In the midst of a historically rough year in the $4 trillion municipal bond market, investment managers see ample opportunity as surging yields provide a compelling entry point. 

Ten-year benchmark municipal bond yields are hovering around 3.23%, the highest since 2011, while 30-year munis are yielding more than comparable U.S. Treasury debt. Those prices open the door for investors looking for income in a market where many state and local governments are flush with cash, said Sylvia Yeh, co-head of municipal fixed income at Goldman Sachs Asset Management and Brian Barney, managing director for institutional portfolio management and trading at Parametric Portfolio Associates, at a Bloomberg muni market panel discussion on Tuesday.

Conversations with clients now are “almost entirely opportunistic,” Barney said. “During times of volatility and attractive rates would be a good time to enter.”

Still, municipal bonds are down about 12% since January, on track for the worst year of performance since at least the 1980s, according to Bloomberg indexes. And the Federal Reserve is expected to continue raising interest rates to quell inflation, meaning that there is likely more pain to come. 

In the following Q&A, shortened for clarity and brevity, the investors share their takeaways of 2022 and how they give insight into what next year may hold.

What sectors do you like in this market environment?
Yeh gave a one word answer when asked where she sees opportunity in the muni bond market these days. 

“Everywhere,” she said, detailing there are “interesting” buys in high-yield debt when her team is comfortable with the credit fundamentals.
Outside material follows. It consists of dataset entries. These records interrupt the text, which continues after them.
-- ==== Sys2Proof/Machine/Protect.lean ====
section
/-! DEFINITION. A frame's bytes under protection (R201 to R203, R212, R256, R264, R291): the SecTAG, the unit header, the sequence tag, the
initialisation vector, the confidentiality offset, and what leaves a brick for a frame that entered it. -/
namespace Sys2Proof.Machine
open Sys2Proof

/-- The bytes of a frame as received, from the destination address to the FCS. -/
def octets (f : Frame) : List Nat :=
  let b := unpack f.raw
  (b ++ List.replicate (f.len - b.length) 0).take f.len

def Crypt.path (c : Crypt) : Bool := c.cfg.bit 29
def Crypt.xpn (c : Crypt) : Bool := c.cfg.bit 28
def Crypt.k256 (c : Crypt) : Bool := c.cfg.bit 27
def Crypt.integrityOnly (c : Crypt) : Bool := c.cfg.bit 26
def Crypt.sciExplicit (c : Crypt) : Bool := c.cfg.bit 21

/-- The confidentiality offset in bytes (Table 8.3, R256). -/
def Crypt.offset (c : Crypt) : Nat := match c.cfg.bits 25 24 with | 1 => 30 | 2 => 50 | _ => 0

/-- The initialisation vector of a packet number (R212). -/
def Crypt.ivOf (c : Crypt) (pn : Nat) : Nat :=
  let base := beNat (unpack c.iv)
  if c.xpn then Nat.xor base (pn % 2 ^ 64) else base / 2 ^ 32 * 2 ^ 32 + pn % 2 ^ 32

/-- Bytes exclusive-ored with the keystream of a packet number, from their first confidential byte (R256). -/
def Crypt.cipher (c : Crypt) (pn : Nat) (bs : List Nat) : List Nat :=
  let (n, k) := suiteKey c.k256 c.key
  xorBytes bs (gcmStream n k (c.ivOf pn) bs.length)

/-- The ICV over additional data and ciphertext. -/
def Crypt.icv (c : Crypt) (pn : Nat) (aad ct : List Nat) : List Nat :=
  let (n, k) := suiteKey c.k256 c.key
  gcmTag n k (c.ivOf pn) aad ct

/-- The sequence tag of a protected stream's frame (Table 9.6). -/
def seqTagBytes (seq : Option (Nat × Nat)) : List Nat :=
  match seq with
  | some (n, q) => [0, n % 256] ++ beBytes 4 q ++ [0, 0]
  | none => []

/-- The SecTAG that a transmit SC builds (R202). -/
def Crypt.secTag (c : Crypt) (pn secure : Nat) : List Nat :=
  let tci := 64 * bit (c.cfg.bit 20) + 32 * bit c.sciExplicit + (if c.integrityOnly then 0 else 12) + c.an % 4
  [0x88, 0xE5, tci, if secure < 48 then secure else 0] ++ beBytes 4 pn ++ (if c.sciExplicit then beBytes 8 c.sci else [])

/-- Secure data under an SA: what passes in clear, what is enciphered, and the ICV over `head` and them (R201, R256). -/
def Crypt.protect (c : Crypt) (pn : Nat) (head secure : List Nat) : List Nat :=
  if c.integrityOnly then secure ++ c.icv pn (head ++ secure) []
  else
    let open_ := secure.take c.offset
    let ct := c.cipher pn (secure.drop c.offset)
    open_ ++ ct ++ c.icv pn (head ++ open_) ct

/-- A clear frame protected under a MACsec SC, up to the FCS (R202, R203, R264). -/
def Crypt.macsec (c : Crypt) (pn clear : Nat) (seq : Option (Nat × Nat)) (f : Frame) : List Nat :=
  let body := (octets f).take (f.len - 4)
  let n := 12 + 4 * min f.tags.length clear
  let secure := seqTagBytes seq ++ body.drop n
  let tag := c.secTag pn secure.length
  body.take n ++ tag ++ c.protect pn (body.take 12 ++ tag) secure

/-- The header of a unit (Table 10.6). -/
def unitHeader (len an pn : Nat) : List Nat := beBytes 2 len ++ [an % 4, 0] ++ beBytes 4 pn

/-- A clear frame as a unit of a path (R291). -/
def Crypt.unit (c : Crypt) (pn : Nat) (seq : Option (Nat × Nat)) (f : Frame) : List Nat :=
  let body := seqTagBytes seq ++ (octets f).take (f.len - 4)
  let hd := unitHeader body.length c.an pn
  hd ++ c.protect pn hd body

/-- A received frame's secure data in clear: what lies under its SecTAG, or for a path its unit, without the ICV, deciphered from its
offset on where its E bit is set, and without a sequence tag (R256, R266, R291). -/
def opened (crypt : Option Crypt) (pn : Nat) (seq : Bool) (f : Frame) : List Nat :=
  let b := octets f
  let data := match crypt with
    | some c =>
      if c.path then c.cipher pn (b.take (f.len - 4))
      else
        let n := 20 + 4 * f.tags.length + (match f.sec with | some g => 8 * bit g.sc | none => 0)
        let secure := (b.drop n).take (f.len - n - 20)
        if (match f.sec with | some g => g.e | none => false) then secure.take c.offset ++ c.cipher pn (secure.drop c.offset) else secure
    | none =>
      let n := 20 + 4 * f.tags.length + (match f.sec with | some g => 8 * bit g.sc | none => 0)
      (b.drop n).take (f.len - n - 20)
  if seq then data.drop 8 else data

/-- A frame that carried a SecTAG where its parser looked for one (R203). -/
def Held.tagged (h : Held) : Bool := h.frame.sec.isSome && decide (h.frame.tags.length ≤ h.clear)

/-- The ICV that ends a unit, inverted where the frame's ingress FCS has failed after it started (R292). -/
def badIcv (stomp : Bool) (bs : List Nat) : List Nat :=
  if stomp then bs.take (bs.length - 16) ++ (bs.drop (bs.length - 16)).map fun b => 255 - b else bs

/-- What leaves for a frame, up to its FCS: protected, passed, or opened (R202, R224, R256, R291). -/
def Held.out (h : Held) : List Nat :=
  let f := h.frame
  if h.brick < 2 then
    match h.crypt with
    | some c => if c.path then badIcv h.stomp (c.unit h.pn h.seq f) else c.macsec h.pn h.clear h.seq f
    | none => (octets f).take (f.len - 4)
  else match h.crypt with
    | some c =>
      if c.path then opened (some c) h.pn h.seq.isSome f
      else (octets f).take (12 + 4 * f.tags.length) ++ opened (some c) h.pn h.seq.isSome f
    | none =>
      if h.unchecked = true ∧ h.tagged = true then (octets f).take (12 + 4 * f.tags.length) ++ opened none 0 h.seq.isSome f
      else (octets f).take (f.len - 4)

/-- The bytes that start a frame of a length on a MAC: padded with zeros or cut, without the FCS (R119, R334). -/
def onWire (len : Nat) (bs : List Nat) : List Nat := (bs ++ List.replicate (len - 4 - bs.length) 0).take (len - 4)

/-- The FCS that ends a frame, its bits inverted where it is stomped (R121, R259). -/
def fcsOf (stomp : Bool) (bs : List Nat) : List Nat := let c := fcsBytes bs; if stomp then c.map fun b => 255 - b else c

end Sys2Proof.Machine
end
On the flip-side “you can buy some pretty cheap high-grade names with spread, which you would want to do all day long up and down the curve,” she said.

Healthcare bonds are becoming attractive even as hospitals grapple with staffing expenses and the sunset of pandemic aid, Barney said. 

“There’s definitely going to be some trouble in that sector, and so having a credit research team, as we do, can help uncover what more attractive spreads are from a year ago,” he said. “So that’s one sector where there’s risk but opportunity.”

Is there anything you don’t like right now?
“We like everything at a price,” Yeh said. “When spreads were so tight, as they were last year, maybe we wouldn’t play as much in project finance. But now as we’re starting to see some of the construction risk materialize, spreads widen and some of the deals break, they become more interesting at certain prices, they are valued where they should be.” 

How are you dealing with the lack of liquidity in the market?
In recent years, dealers have been more reluctant to take risk, keeping their inventories of muni bonds low, which has resulted in less liquidity—a trend Barney said the market is contending with. 

“It’s like we’re numb to this year, and the lack of liquidity is the new norm,” he said. There’s been “more algo-bidders, more players in the odd-lot space. That liquidity would surprise you, it’s bigger than you think.”

 

Without a dealer backstop, there have been wider swings in muni bond prices, selling off rapidly during periods of stress like the early stages of the pandemic, Yeh said. The market bounced back quickly after non-traditional muni investors like insurance companies and foreign buyers stepped in, she said. 

“We do have liquidity providers out there so long as our market has the ability to trade to levels that make sense,” she said. 

“It’s interesting to see how our market is reshaping and how participants who used to be super active and maybe pushed to the sidelines a little bit because we weren’t as attractive, are coming back,” she said. “Hopefully there’ll be more consistent players in our marketplace.”

How is ESG being viewed in the municipal bond market?
The ESG market is still in its “early innings” phase, according to Barney, with most calls to clients being educational, but he anticipates growth in the sector. 

Yeh emphasized that the process of tailoring investments to clients’ needs takes time, and it will take even longer for there to be pricing benefits for governments who sell ESG-labeled debt. 

“I think we are far away from that,” she said. “I think we as market participants have a lot more to do before issuers can expect an impact on price. There’s not enough data, not enough client interest—it will come—but not yet.” 

How concerned are you of the potential for recession?
“We’ve had the benefit of seeing this before,” Yeh said. “Whether it’s a recession or whether it’s Covid, you look at the resiliency behind the muni market.” 

States and cities may be entering into a potential slowdown “in such a better place than they were in a very long time and that’s going to help them navigate through a recession which we expect to be on the lighter side, if and when that does happen,” she said. 

Governments are seeing healthy tax-receipts, rainy-day funds and reserve balances making them “in the best shape they’ve been in decades,” Barney said. “We’re comfortable they’ll be able to weather the storm.” 

There is the possibility that muni credit has “peaked” without the likelihood of additional federal aid, Barney said. “It’ll deteriorate certainly from here, it’s just to what extent? We would have a hard time seeing a severe deterioration.” 

This article was provided by Bloomberg News.